Managing marketing in today’s digital creator economy is tough when you consider the many platforms, customer expectations across channels, and sheer scope of a well-integrated marketing campaign. Braze (NASDAQ:BRZE) is a speculative stock that helps customers better manage marketing efforts. Shockingly, most investors don’t have this mid-cap speculative stock on their radar even though it boasts mega-clients like Restaurant Brands International (NYSE:QSR), NASCAR and Intuit (NASDAQ:INTU).

In a nutshell, Braze leverages user data to better personalize advertising across platforms. It creates a coherent thread for the potential customer while helping the advertiser track spending and return on ad sales more efficiently. Braze is also one of the few companies effectively using customer-facing artificial intelligence (AI) integration tools. That’s in contrast to companies slapping an “AI” label on anything and everything with a hint of automation, whether or not the label is appropriate.

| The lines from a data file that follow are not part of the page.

@[simp] theorem prepareFrame_pending (fuel : Nat) (s : State) : (prepareFrame fuel s).pending = s.pending := by
  induction fuel generalizing s with
  | zero => rfl
  | succ k ih => unfold prepareFrame; (try dsimp only); (repeat' split) <;> (try simp_all) <;>
      (first
      | (rename_i heq; have e := congrArg (fun q : State × Option (List Byte) => q.1.pending) heq; simpa using e.symm)
      | (rename_i heq _; have e := congrArg (fun q : State × Option (List Byte) => q.1.pending) heq; simpa using e.symm))
@[simp] theorem prepareFrame_part (fuel : Nat) (s : State) : (prepareFrame fuel s).part = s.part := by
  induction fuel generalizing s with
  | zero => rfl
  | succ k ih => unfold prepareFrame; (try dsimp only); (repeat' split) <;> (try simp_all) <;>
      (first
      | (rename_i heq; have e := congrArg (fun q : State × Option (List Byte) => q.1.part) heq; simpa using e.symm)
      | (rename_i heq _; have e := congrArg (fun q : State × Option (List Byte) => q.1.part) heq; simpa using e.symm))
@[simp] theorem prepareFrame_policy (fuel : Nat) (s : State) : (prepareFrame fuel s).policy = s.policy := by
  induction fuel generalizing s with
  | zero => rfl
  | succ k ih => unfold prepareFrame; (try dsimp only); (repeat' split) <;> (try simp_all) <;>
      (first
      | (rename_i heq; have e := congrArg (fun q : State × Option (List Byte) => q.1.policy) heq; simpa using e.symm)
      | (rename_i heq _; have e := congrArg (fun q : State × Option (List Byte) => q.1.policy) heq; simpa using e.symm))
@[simp] theorem prepareFrame_routes (fuel : Nat) (s : State) : (prepareFrame fuel s).routes = s.routes := by
  induction fuel generalizing s with
  | zero => rfl
  | succ k ih => unfold prepareFrame; (try dsimp only); (repeat' split) <;> (try simp_all) <;>
      (first
      | (rename_i heq; have e := congrArg (fun q : State × Option (List Byte) => q.1.routes) heq; simpa using e.symm)
      | (rename_i heq _; have e := congrArg (fun q : State × Option (List Byte) => q.1.routes) heq; simpa using e.symm))
@[simp] theorem prepareFrame_mem (fuel : Nat) (s : State) : (prepareFrame fuel s).mem = s.mem := by
  induction fuel generalizing s with
  | zero => rfl
  | succ k ih => unfold prepareFrame; (try dsimp only); (repeat' split) <;> (try simp_all) <;>
      (first
      | (rename_i heq; have e := congrArg (fun q : State × Option (List Byte) => q.1.mem) heq; simpa using e.symm)
      | (rename_i heq _; have e := congrArg (fun q : State × Option (List Byte) => q.1.mem) heq; simpa using e.symm))
@[simp] theorem prepareFrame_lines (fuel : Nat) (s : State) : (prepareFrame fuel s).lines = s.lines := by
  induction fuel generalizing s with
  | zero => rfl
  | succ k ih => unfold prepareFrame; (try dsimp only); (repeat' split) <;> (try simp_all) <;>
      (first
      | (rename_i heq; have e := congrArg (fun q : State × Option (List Byte) => q.1.lines) heq; simpa using e.symm)
      | (rename_i heq _; have e := congrArg (fun q : State × Option (List Byte) => q.1.lines) heq; simpa using e.symm))
@[simp] theorem prepareFrame_callers (fuel : Nat) (s : State) : (prepareFrame fuel s).callers = s.callers := by
  induction fuel generalizing s with
  | zero => rfl
  | succ k ih => unfold prepareFrame; (try dsimp only); (repeat' split) <;> (try simp_all) <;>
      (first
      | (rename_i heq; have e := congrArg (fun q : State × Option (List Byte) => q.1.callers) heq; simpa using e.symm)
      | (rename_i heq _; have e := congrArg (fun q : State × Option (List Byte) => q.1.callers) heq; simpa using e.symm))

A newer company expanding as rapidly as possible, Braze isn’t yet turning a profit. But the company’s strong revenue growth, high subscription revenue rate (95%) and a notable client book prove this speculative stock has a bright future. Even if it remains under the radar for now.

Samsara (IOT)

The “Internet of Things” is a well-known trope by now, but for many the phrase conjures up thoughts of connected refrigerators and home alarm systems. While valid, those are just a slice of the overall IoT sector. However, speculative stock Samsara (NYSE:IOT) is scaling the concept to serve enterprise and industrial operations more effectively. Samsara primarily targets fleet, transportation and heavy equipment to manage operational workflows, track movement and improve overall safety.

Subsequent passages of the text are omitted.